年幼的小女孩趴在桌边,一边哼歌一边摇晃着手指,一朵纤长的小花立在桌面上,跟随她的节奏摆动,就像在跳一场欢快的舞蹈。
年长的女人好奇地把脑袋凑过来,和她一起观赏这场稚嫩的表演。
一曲终了,小花像是累瘫了,蔫巴地倒下了。小女孩也撒娇般地倒进母亲的怀抱里,得意洋洋地问:“跳得怎么样?”
“哎呀,我们小晴晚太厉害啦。”女人笑眯眯地摸摸她的头,明知故问道,“你是怎么做到的呀?”
女孩哼哼两声:“是用风啦,风可以牵引小花的方向——控灵术真神奇,对吧?”
“很多人觉得,有控灵的天赋是很幸运的事情,小晴晚怎么想呢?”女人问。
女孩犹豫了一下,艰难地点点头:“我也这么觉得。因为如果没有控灵,有很多我想做的事情我就做不到了呀。”
“有道理哦。”女人也点点头,“灵力流转于天地之间,决定了万物运作的秩序。而具备天赋的控灵术士,却可以感受和改变这种自然的流转,像晴晚一样做到很多神奇的事情——这确实是一种很宝贵的能力。
“但是——”她话锋一转。
小女孩屏住呼吸,紧张地等待着后话。
“这种天赋并不是没有代价的。”女人道,“灵力不是凭空产生的,所谓控灵,本质上是等价交换,它只是将原本就存在的灵力从一件东西转移到另一件东西上。”
她伸手拿过那支蔫巴的小花,刹那间,小花像是重获新生,精神抖擞地挺立在晴晚的面前。晴晚不由自主地“哇”了一声。
“你感受到了吗?这朵小花变得更鲜活,也是因为我在里面重新注入了灵力,这是我从窗外的这棵大树上抽取出来的。
“很多人觉得控灵没有代价,但其实,它就像一座天平——你想要实现什么,就必须在另一边放下一样重的砝码才行。”女人温声道,“所以在利用它的时候,你要知道自己究竟付出了什么。”
“让一朵花跳舞,让纸黄莺自己唱歌,又或者——用风偷听大人说话……”她满意地看到女儿的笑容僵硬起来,才接着说,“这些都是很小的事情,你还感受不到它们给你带来的变化。就像从大树上抽取一点灵力没什么关系,可是抽取太多,它就会死掉的。是你的小花更重要呢,还是这棵大树更重要呢?在这个过程中,你要学会权衡和取舍。

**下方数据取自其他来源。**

-- ==== Sys2Proof/Machine/Contexts.lean ====
section
/-! DEFINITION. Contexts: creation, teardown, drain, scrub (15 R394–R401; 17 R452, R454). -/

namespace Sys2Proof.Machine

/-- Applies a function to a context's record. -/
def State.onCtx (s : State) (c : Nat) (f : Ctx → Ctx) : State := { s with ctxs := sset s.ctxs c (f (s.ctx c)) }

/-- A refused creation or teardown (R394, R399). -/
def State.ctxRefuse (s : State) (c : Nat) : State :=
  (s.setRegFld (modR .CTX_CTRL c) 34 34 1).raise .module 11 c

/-- The page table lies wholly inside the host region. -/
def State.tableInHost (s : State) (c : Nat) : Bool :=
  let pt := fld (s.reg (modR .CTX_PT c)) 47 0
  let n := fld (s.reg (modR .CTX_PAGES c)) 17 0
  decide (s.mem.hostBase ≤ pt) && decide (pt + 8 * n ≤ s.mem.hostBase + s.mem.hostSize * 2 ^ 30)

/-- No ground of R394 refuses the creation of context c with generation g. -/
def State.createOk (s : State) (c g : Nat) : Bool :=
  let n := fld (s.reg (modR .CTX_PAGES c)) 17 0
  s.isHeld && decide ((s.ctx c).state = .free) && decide (g ≠ (s.ctx c).lastGen) && s.tableInHost c && decide (0 < n) && decide (n ≤ 245760)

/-- Creation of a context (R394); the key-owner table is rebuilt (17 R452). -/
def State.ctxCreate (s : State) (c g : Nat) : State :=
  if s.createOk c g then (s.onCtx c fun x => { x with state := .active, gen := g }).keyRebuild.1 else s.ctxRefuse c

/-- CREATE. -/
def execCreate (ctx gen : Nat) (s : State) : Out := guardPart (decide (ctx < 4)) (s.ctxCreate ctx (gen % 256))

/-- A queue without the messages of context c of which no flit has gone: one that has begun is handed to the link (13 R346). -/
def dropMessages (c : Nat) (q : List TxMsg) : List TxMsg := q.filter fun m => !m.opens c

/-- The scrub of a context begins; its pages revert to the host key (R399, 17 R452, R454). -/
def State.ctxScrub (s : State) (c : Nat) : State := (s.onCtx c fun x => { x with state := .scrubbing }).keyRebuild.1

/-- Contexts that drain with nothing outstanding go on to their scrub (R399). -/
def State.ctxPoll (s : State) : State :=
  (List.range 4).foldl (fun s c => if (s.ctx c).state = .draining ∧ s.ctxDrain c = 0 then s.ctxScrub c else s) s

/-- Cores that the image assigns to a context. -/
def State.ctxCores (s : State) (c : Nat) : List Nat := s.job.used.filter fun n => s.ctxOf n = c

/-- Descriptors queued in a core's DMA engine and not begun. -/
def Core.dropQueued (c : Core) : Core := { c with dma := c.dma.filter (·.walked), plyInbox := [], vec := { c.vec with inbox := [] } }

/-- A die's knot store without what waits there for context c; remote operations that found the queue full come in as room is found, and the old generation's are dropped then (R398, 11 R294). -/
def State.dropKnots (s : State) (c d : Nat) : State :=
  let ks := s.knot d
  ((s.setKnot d { ks with pend := ks.pend.filter fun p => p.ctx ≠ c, behind := ks.behind.filter fun o => o.ctx ≠ c
                          queue := ks.queue.filter fun o => o.ctx ≠ c }).doorOpen d).flush d

/-- Teardown of a context (R399). -/
def State.ctxTeardown (s : State) (c : Nat) : State :=
  if !s.isHeld ∨ (s.ctx c).state ≠ .active then s.ctxRefuse c
  else
    let s := s.onCtx c fun x => { x with lastGen := x.gen, gen := (x.gen + 1) % 256, state := .draining }
    let s := { s with job := { s.job with inert := c :: s.job.inert } }
    let s := (s.ctxCores c).foldl (fun s n => s.onCore n Core.dropQueued) s
    ((s.dropKnots c 0).dropKnots c 1).ctxPoll

/-- TEARDOWN. -/
def execTeardown (ctx : Nat) (s : State) : Out := guardPart (decide (ctx < 4)) (s.ctxTeardown ctx)

/-- CTX_DRAIN_FORCED: the bound expires, and what remains is discarded. -/
def execCtxDrainForced (ctx : Nat) (s : State) : Out :=
  guardPart (decide (ctx < 4)) <|
    if (s.ctx ctx).state ≠ .draining then s else
    let s := (s.ctxCores ctx).foldl (fun s n => s.onCore n fun c => { c with dma := [], held := [] }) s
    let s := (List.range 8).foldl (fun s st => match (s.cap st).mp with
      | some m => if ((s.capRec? st m.rcd).map (·.ctx)) = some ctx then s.onCap st fun k => { k with mp := none } else s
      | none => s) s
    let s := { s with links := s.links.map fun (p : Nat × LinkSt) => (p.1, { p.2 with queues := p.2.queues.map (dropMessages ctx) }) }
    (s.raise .module 10 ctx).ctxScrub ctx

/-- Zeroes one granule of the window on every channel that serves a write of it, with its poison (R317). -/
def State.zeroGranule (s : State) (a : Nat) : State :=
  let l := s.locate a
  (s.redirect l.1 l.2).2.foldl (fun s c =>
    let k := chanKey c l.2
    let u := unitOf c l.2
    { s with hbm := s.hbm.filter fun p => !(decide (k ≤ p.1) && decide (p.1 < k + 2048))
             poison := s.poison.filter fun q => !(decide (u ≤ q) && decide (q < u + 32)) }) s

/-- Zeroes a 2 MiB page under the host key (17 R454). -/
def State.zeroPage (s : State) (p : Nat) : State :=
  let s := if (p + 1) * 2 ^ 21 ≤ hbmSize then (List.range 1024).foldl (fun s i => s.zeroGranule (p * 2 ^ 21 + i * 2048)) s else s
  { s with mem := { s.mem with pages := sdel s.mem.pages p } }

/-- Clears every physical knot of a context's translation table on a die. -/
def State.clearCtxKnots (s : State) (d c : Nat) : State :=
  let ks := s.knot d
  let mine := (ks.xlate.filter fun p => p.1 / 4096 = c && kValid p.2).map fun p => kPhys p.2
  s.setKnot d { ks with tied := ks.tied.filter fun k => !mine.contains k }

/-- CTX_TEARDOWN_DONE: the scrub is complete, the key is erased, the context is FREE. -/
def execCtxTeardownDone (ctx : Nat) (s : State) : Out :=
  guardPart (decide (ctx < 4)) <|
    if (s.ctx ctx).state ≠ .scrubbing then s else
    let s := (s.ctxPages ctx).foldl State.zeroPage s
    let s := (s.ctxCores ctx).foldl State.wipeScratch s
    let s := (s.clearCtxKnots 0 ctx).clearCtxKnots 1 ctx
    (s.onCtx ctx fun x => { x with state := .free, key := none }).raise .module 9 ctx

/-- DMA_COMPLETE (12 R334): acknowledgements arrive and the oldest descriptor with nothing outstanding completes; a context that drains may go on. -/
def execDmaComplete (core acks late : Nat) (s : State) : Out := guardPart (decide (core < 384)) (s.dmaComplete core acks late).ctxPoll

/- The context registers (R401). -/

/-- A write of CTX_PT, CTX_PAGES or CTX_DRAIN_BOUND: accepted in the states and range of its table, otherwise a decode error. -/
def State.ctxRegWrite (s : State) (id : RegId) (v : W64) (addr : Nat) : State :=
  let f := match id.name with
    | .CTX_PT => fld v 47 0
    | .CTX_PAGES => fld v 17 0
    | _ => fld v 31 0
  let ok : Bool := match id.name with
    | .CTX_PT => decide ((s.ctx id.idx).state = .free) && decide (f % 2048 = 0)
    | .CTX_PAGES => decide ((s.ctx id.idx).state = .free) && decide (1 ≤ f) && decide (f ≤ 245760)
    | _ => s.isHeld && decide (10 ≤ f) && decide (f ≤ 1000000)
  if ok then s.setReg id (w64 f) else s.decodeError true addr

/-- A write of CTX_CTRL: a one clears REFUSED; CREATE, then TEARDOWN, act as set. -/
def State.ctxCtrlWrite (s : State) (c : Nat) (v : W64) : State :=
  let s := if bit v 34 then s.setRegFld (modR .CTX_CTRL c) 34 34 0 else s
  let s := if bit v 32 then s.ctxCreate c (fld v 15 8) else s
  if bit v 33 then s.ctxTeardown c else s

end Sys2Proof.Machine
end

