/-- The module's own summary leaves. -/
def State.sendSummary (s : State) : State :=
  let m := s.ownSummary
  let s := s.onStep fun c => { c with summarySent := true }
  if s.isManager then s.registerSummary s.job.member m else s.send (.summary s.route.mgrRoute s.route.manager m)

/-- DRAIN_COMPLETE: sums still held are discarded; mirror data leaves first, and once every message of it is acknowledged the summary follows (R358). `acks` is how many acknowledgements have come since the command before. A send whose data waits in memory is tried again with the next such command. -/
def execDrainComplete (acks : Nat) (s : State) : Out :=
  .next <|
    if !s.drained || s.step.summarySent then s else
    let s := s.usedCores.foldl State.dropHeld s
    if s.step.mirrorSent then
      let n := s.step.mirrorOut - acks
      let s := s.onStep fun c => { c with mirrorOut := n }
      if n = 0 then s.sendSummary else s
    else
      let a := s.sendMirrors
      if a.held then s
      else if !a.ok then a.st
      else if a.msgs = 0 then s.sendSummary
      else a.st.onStep fun c => { c with mirrorSent := true, mirrorOut := a.msgs }

/-- DRAIN_TIMEOUT: a fault (R272). -/
def execDrainTimeout (s : State) : Out :=
  .next (if s.step.state = .draining ∧ !s.step.aborting then s.raise .module 5 else s)

/-- STEP_SUMMARY. -/
def execStepSummary (member step attempt : Nat) (m : Summary) (s : State) : Out :=
  .next (if s.isManager && s.now step attempt && s.inStep then s.registerSummary member m else s)

/- COMMITTING (R273). -/

/-- Step records (R277, R278): one for each attempt, at the next place of the ring. -/
def State.stepRecord (s : State) (committed : Bool) : State :=
  let c := s.step
  let run := if c.state = .armed then 0 else (if c.state = .draining then c.drainAt - c.runAt else s.clock - c.runAt) * s.clkK
  let armed := (if c.state = .armed then s.clock - c.armedAt else c.runAt - c.armedAt) / 200
  let drain := if c.state = .draining then 5 * (s.clock - c.drainAt) else 0
  let h := (fld (s.reg (modR .STEP_REC_HEAD)) 7 0 + 1) % 256
  let w1 := c.attempt + 2 ^ 16 + b01 committed * 2 ^ 17 + b01 (!committed) * 2 ^ 18 + b01 c.slack * 2 ^ 19 + b01 c.rejected * 2 ^ 20
    + b01 c.veto * 2 ^ 21 + b01 c.maint * 2 ^ 22 + b01 (c.tnr ≠ 0) * 2 ^ 23 + c.tnr % 16 * 2 ^ 24
  let put (s : State) (i : Nat) (v : W64) : State := s.setReg (modR .STEP_REC (4 * h + i)) v
  let s := put (put (put (put s 0 (w64 s.logline)) 2 (w64 run)) 3 (w64 (min drain (2 ^ 32 - 1) + min armed (2 ^ 32 - 1) * 2 ^ 32))) 1 (w64 w1)
  let s := s.setReg (modR .STEP_REC_HEAD) (w64 h)
  if c.tnr = 0 then s else s.bump (modR .TIMING_NR_TOTAL) 1

/-- What a commit does to a layer (06 R168): 1 the rung rises, 2 it is held at its ceiling, 3 it falls. -/
def EcLayer.ratchet (l : EcLayer) (storm calm : Bool) : EcLayer × Nat :=
  let rs := fld (nth l.words 0 0) 15 8
  let rx := fld (nth l.words 0 0) 23 16
  let l := { l with storm := if storm then min (l.storm + 1) 255 else 0, calm := if !storm && calm then min (l.calm + 1) 255 else 0
                    slackLast := l.cost, overLast := decide (fld (nth l.words 0 0) 47 24 < l.cost) }
  if rs ≠ 0 ∧ rs ≤ l.storm then
    if l.rung < l.ceil then ({ l with storm := 0, rung := l.rung + 1 }, 1) else ({ l with storm := 0, held := true }, 2)
  else if rx ≠ 0 ∧ rx ≤ l.calm then
    if l.start < l.rung then ({ l with calm := 0, rung := l.rung - 1, held := false }, 3) else ({ l with calm := 0 }, 0)
  else (l, 0)
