-- ==== Sys2Proof/Certificates/Slice0/Obligations.lean ====
section
/-! DEFINITION. The statements for the provers, chapter by chapter; the tables they range over are in Sys2Proof.Claims. -/

open Sys2Proof Sys2Proof.Machine Sys2Proof.Safety

namespace Sys2Proof.Claims

end Sys2Proof.Claims

open Sys2Proof.Claims

/- Control cores (10 R264–R269). -/

/-- Control-core operations that write one register and pass on: command, OP, the condition on the state, and the value of sD. -/
def Sys2Proof.Claims.coreWrites : List ((Nat → Instr) × Nat × (State → Nat → W64 → Prop) × (State → Nat → W64 → W64)) :=
  let g (s : State) (n : Nat) : Nat → W64 := (s.core n).cc.get
  let sh (s : State) (n : Nat) (w : W64) : Nat := (g s n (ccSb w) + ccImm w).toNat % 64
  [ (.addi, 0x02, fun _ _ _ => True, fun s n w => g s n (ccSa w) + ccImm w)
  , (.ccAdd, 0x03, fun _ _ _ => True, fun s n w => g s n (ccSa w) + g s n (ccSb w))
  , (.ccSub, 0x04, fun _ _ _ => True, fun s n w => g s n (ccSa w) - g s n (ccSb w))
  , (.ccMul, 0x05, fun _ _ _ => True, fun s n w => g s n (ccSa w) * g s n (ccSb w))
  , (.ccAnd, 0x06, fun _ _ _ => True, fun s n w => g s n (ccSa w) &&& g s n (ccSb w))
  , (.ccOr, 0x07, fun _ _ _ => True, fun s n w => g s n (ccSa w) ||| g s n (ccSb w))
  , (.ccXor, 0x08, fun _ _ _ => True, fun s n w => g s n (ccSa w) ^^^ g s n (ccSb w))
  , (.shl, 0x09, fun _ _ _ => True, fun s n w => g s n (ccSa w) <<< sh s n w)
  , (.shr, 0x0A, fun _ _ _ => True, fun s n w => g s n (ccSa w) >>> sh s n w)
  , (.sra, 0x0B, fun _ _ _ => True, fun s n w => (g s n (ccSa w)).sshiftRight (sh s n w))
  , (.li, 0x0C, fun _ _ _ => True, fun _ _ w => BitVec.ofNat 64 (w.toNat % 2 ^ 32))
  , (.lih, 0x0D, fun _ _ _ => True, fun s n w => BitVec.ofNat 64 (w.toNat % 2 ^ 32 * 2 ^ 32 + (g s n (ccSd w)).toNat % 2 ^ 32))
  , (.ldc, 0x10, fun s n w => (g s n (ccSa w) + ccImm w).toNat % 8 = 0,
      fun s n w => if (g s n (ccSa w) + ccImm w).toNat < 2 ^ 16 then nth (s.core n).cc.pool 0 ((g s n (ccSa w) + ccImm w).toNat / 8)
        else Config.poolPast n ((g s n (ccSa w) + ccImm w).toNat / 8))
  , (.gets, 0x11, fun _ _ w => ccExt w ≤ 4, fun s n w =>
      if ccExt w = 0 then s.reg (rid .LOGLINE .module) else if ccExt w = 1 then w64 s.step.attempt
      else if ccExt w = 2 then w64 n else if ccExt w = 3 then w64 s.job.member else w64 (s.ctxOf n)) ]

/-- ADDI to LIH, LDC and GETS write the value of the table of R265 to sD, and nothing else but the pc and WAITING changes (s0 discards the write). LI's zero extension is the model's reading (log 12). Holds wherever the core stands at the instruction; for LDC an aligned address (past the 64 KiB store the value is free, R280), for GETS a selector of the table. -/
def Obligations.CoreWritesRegister : Prop :=
  ∀ r ∈ coreWrites, ∀ s n w, CcAt s n w → ccOp w = r.2.1 → r.2.2.1 s n w →
    exec (r.1 n) s = .next (ccUpd s n (ccWrote (ccSd w) (r.2.2.2 s n w)))

/-- Register s0 reads 0 and discards writes; a write to another register is read back there and leaves the others (R264). -/
def Obligations.CoreRegisterZero : Prop :=
  ∀ (c : ControlCore) (d m : Nat) (v : W64), c.get 0 = 0 ∧ c.put 0 v = c ∧
    (d ≠ 0 → (c.put d v).get d = v) ∧ (m ≠ d → (c.put d v).get m = c.get m)

/-- The state with core n waiting at its instruction for the reason `why` of CC_STATUS, one cycle of CC_WAIT_TOTAL counted. -/
def Sys2Proof.Claims.waitsAt (s : State) (n why : Nat) : State :=
  (ccUpd s n fun c => { c with waiting := why }).bump (coreR .CC_WAIT_TOTAL n) 1

/-- NOP, FENCE with nothing selected in flight, and RTIE and RUNTIE on a valid endpoint with fewer than 16 operations held pass to the next instruction; RTIE and RUNTIE leave the operation at the station behind the operations in flight. FENCE with a selected operation in flight, and RTIE and RUNTIE with 16 held, wait at their instruction (R265, R292, R293). -/
def Obligations.CorePasses : Prop :=
  ∀ s n w, CcAt s n w →
    (ccOp w = 0x00 → exec (.ccNop n) s = .next (ccUpd s n (ccJump ((s.core n).cc.pc + 1)))) ∧
    (ccOp w = 0x21 → (∀ o ∈ (s.core n).cc.inFlight, nbit (ccExt w) o.unit = false) →
      exec (.fence n) s = .next (ccUpd s n (ccJump ((s.core n).cc.pc + 1)))) ∧
    (ccOp w = 0x21 → (∃ o ∈ (s.core n).cc.inFlight, nbit (ccExt w) o.unit = true) → exec (.fence n) s = .next (waitsAt s n 2)) ∧
    (∀ (tie : Bool) (e : W64), ccOp w = (if tie then 0x2D else 0x2E) →
      (s.knot (coreDie n)).endpoints[ccExt w]? = some e → bit e 33 = true →
      (16 ≤ (s.core n).held.length → exec (if tie then .rtie n else .runtie n) s = .next (waitsAt s n 3)) ∧
      ((s.core n).held.length < 16 → exec (if tie then .rtie n else .runtie n) s =
        .next (ccUpd (s.setCore n { s.core n with held := (s.core n).held ++
            [{ endpoint := e, tie := tie, knot := ((s.core n).cc.get (ccSa w) + ccImm w).toNat % 4096
               fence := (s.core n).cc.inFlight.map (·.tag) }] }) n (ccJump ((s.core n).cc.pc + 1)))))

/-- Branches: command, OP, the register comparison. -/
def Sys2Proof.Claims.coreBranches : List ((Nat → Instr) × Nat × (W64 → W64 → Bool)) :=
  [ (.beq, 0x18, fun a b => decide (a = b)), (.bne, 0x19, fun a b => decide (a ≠ b))
  , (.blt, 0x1A, fun a b => decide (a.toInt < b.toInt)), (.bltu, 0x1B, fun a b => decide (a.toNat < b.toNat)) ]

/-- BEQ, BNE, BLT (signed) and BLTU go to instruction IMM where sA compares with sB and the target is in the stream, and else to the next instruction; LOOP decrements sD (not s0) and goes to IMM unless it is then 0 (R265). -/
def Obligations.CoreBranches : Prop :=
  (∀ r ∈ coreBranches, ∀ s n w, CcAt s n w → ccOp w = r.2.1 →
    (r.2.2 ((s.core n).cc.get (ccSa w)) ((s.core n).cc.get (ccSb w)) = false →
      exec (r.1 n) s = .next (ccUpd s n (ccJump ((s.core n).cc.pc + 1)))) ∧
    (r.2.2 ((s.core n).cc.get (ccSa w)) ((s.core n).cc.get (ccSb w)) = true →
      w.toNat % 2 ^ 32 < (s.core n).cc.stream.length →
      exec (r.1 n) s = .next (ccUpd s n (ccJump (w.toNat % 2 ^ 32))))) ∧
  (∀ s n w, CcAt s n w → ccOp w = 0x1C → ccSd w ≠ 0 →
    ((s.core n).cc.get (ccSd w) = 1 → exec (.ccLoop n) s = .next (ccUpd s n (ccWrote (ccSd w) 0))) ∧
    ((s.core n).cc.get (ccSd w) ≠ 1 → w.toNat % 2 ^ 32 < (s.core n).cc.stream.length →
      exec (.ccLoop n) s = .next (ccUpd s n fun c =>
        ccJump (w.toNat % 2 ^ 32) (ccWrote (ccSd w) ((s.core n).cc.get (ccSd w) - 1) c))))

/-- ISSUE sends the patched descriptor of sA + IMM to the unit of its KIND, counts it in flight under the tag of this issue, writes the tag to sD and passes on; the other cores and both memories stay. With 128 operations in flight, or where the unit's queue is full, it waits at its instruction (R266, R267). Words past the 64 KiB store are free (R280). -/
def Obligations.CoreIssues : Prop :=
  ∀ s n w, CcAt s n w → ccOp w = 0x20 →
    let c := (s.core n).cc
    let a := (c.get (ccSa w) + ccImm w).toNat
    a % 64 = 0 →
    let ws0 := (List.range 16).map fun i => if a / 8 + i < 8192 then nth c.pool 0 (a / 8 + i) else Config.poolPast n (a / 8 + i)
    let ws1 := if nbit (ccExt w) 4 then ws0.set (bits (ccExt w) 3 0) (nth ws0 0 (bits (ccExt w) 3 0) + c.get (ccSb w)) else ws0
    let ws := if nbit (ccExt w) 9 then ws1.set (bits (ccExt w) 8 5) (nth ws1 0 (bits (ccExt w) 8 5) + c.get ((ccSb w + 1) % 32)) else ws1
    ∀ u, unitOfKind (fld (nth ws 0 0) 3 0) = some u →
    ((128 ≤ c.inFlight.length ∨ s.unitFull n ws = true) → exec (.issue n) s = .next (waitsAt s n 1)) ∧
    (c.inFlight.length < 128 → s.unitFull n ws = false →
    ∃ t m, exec (.issue n) s = .next t ∧ m.words = ws ∧ m.idx = c.pc ∧ m.tag = c.issues % 2 ^ 16 ∧
      (t.core n).cc.inFlight = c.inFlight ++ [{ tag := c.issues % 2 ^ 16, unit := u }] ∧
      (t.core n).cc.pc = c.pc + 1 ∧
      (∀ k, (t.core n).cc.get k = if k = ccSd w ∧ k ≠ 0 then w64 (c.issues % 2 ^ 16) else c.get k) ∧
      (u = 0 → (t.core n).plyInbox = (s.core n).plyInbox ++ [m]) ∧
      (u = 1 → (t.core n).vec.inbox = (s.core n).vec.inbox ++ [m]) ∧
      (u = 2 → (t.core n).dma = (s.core n).dma ++ [{ msg := m, walked := false, acks := 0, qops := 0 }]) ∧
      (∀ k, k ≠ n → t.core k = s.core k) ∧ t.hbm = s.hbm ∧ t.scratch = s.scratch)

/-- Every control-core command with its OP. -/
def Sys2Proof.Claims.coreOps : List ((Nat → Instr) × Nat) :=
  [ (.ccNop, 0x00), (.stepend, 0x01), (.addi, 0x02), (.ccAdd, 0x03), (.ccSub, 0x04), (.ccMul, 0x05), (.ccAnd, 0x06), (.ccOr, 0x07), (.ccXor, 0x08)
  , (.shl, 0x09), (.shr, 0x0A), (.sra, 0x0B), (.li, 0x0C), (.lih, 0x0D), (.ldc, 0x10), (.gets, 0x11), (.beq, 0x18), (.bne, 0x19), (.blt, 0x1A)
  , (.bltu, 0x1B), (.ccLoop, 0x1C), (.issue, 0x20), (.fence, 0x21), (.vres, 0x22), (fun n => .tie n false, 0x28), (fun n => .untie n false, 0x29)
  , (fun n => .wait n false 0, 0x2A), (fun n => .waitclr n false 0, 0x2B), (fun n => .take n false, 0x2C), (.rtie, 0x2D), (.runtie, 0x2E) ]

/-- The command answers a state in which core n stands stopped at its instruction as R269 says: STOPPED with WAITING 5, CC_ILLEGAL set in its STATUS, the step's fault flag raised, and both memories as they were. -/
def Sys2Proof.Claims.stopsIllegal (i : Instr) (s : State) (n : Nat) : Prop :=
  ∃ t, exec i s = .next t ∧ (t.core n).cc = { (s.core n).cc with mode := .stopped, waiting := 5 } ∧
    bit (t.reg (rid .CORE_STATUS (.core n))) 21 = true ∧ t.step.fault = true ∧ t.hbm = s.hbm ∧ t.scratch = s.scratch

“——总有一天,你会用控灵实现更大的目标,在那之前,我希望你能先明白自己做的事情会有什么样的代价,认清自己最珍贵、最想留下 的东西是什么。”
“知道了吗?”女人戳戳女孩的脑门。
女孩乖乖地点头,但是眼睛忍不住上瞟了一点,期待地看着她:“不过……我想学那个……”她指了指重新绽放的小花。
一团灵力在女孩的指间变幻出模糊的纹路:“我感觉到了一点,但好像效果不太对……”
女人无奈又纵容地看着她,握住了女孩的手。
……
窗户好像没关紧,夜晚的寒风吹进屋子,床上的濯清瑟缩一下,睁开了眼睛。
她不情不愿地掀被起身,却发现这扇窗无论如何都合不上。
濯清不由得无语地撇撇嘴。好吧,这么幼稚的手段,罪魁祸首可真难猜啊。宁愿半夜冒着寒风出门也要偷偷使坏,反正她觉得更吃亏的不是自己——而且她不明白,平时躲着她,怎么大半夜的给她下咒的时候就不嫌她晦气了?
是用保暖符咒还是终止符咒呢?能够在一定范围内使已存控灵术失效的终止符咒比较贵,但窗户要是一晚上都开着,她也会有点不爽。
濯清在抽屉里几沓厚厚的符咒中翻找着,心痛地撕开了一张低级终止符咒——就墨旭庭那水平,低级符咒绰绰有余了。符咒化为一阵光点散逸在空气里,濯清感觉不到其中微妙的变化,但窗户旁似乎确实有什么东西被摧毁了,具象地表现为现在总算能合上窗了。
濯清打了个哈欠躺回床上,正要入睡,眼神却凝固在了床头的小花上。
这朵放了好几天还新鲜柔嫩的小花,竟然突然枯萎了。
显然,枯萎的原因除了被刚才终止符咒的效果波及,不作他想。
濯清一骨碌坐起身,瞪大了眼睛,仔仔细细地端详手里这朵已经枯萎的酢浆草花。在她过去一直以来的认知、同时也是外界普遍的观点里,涉及生命力的控灵术法因为形制复杂,消耗灵力也很多,都起码是中阶以上的术法。这朵花上施加的控灵术比起她见过的那些,显然更加精巧,毕竟在没有直接供给灵力的情况下,这朵花却维持了极长的花期,大概率是因为它本身就被布置成了一个能够自动流转灵力的阵法。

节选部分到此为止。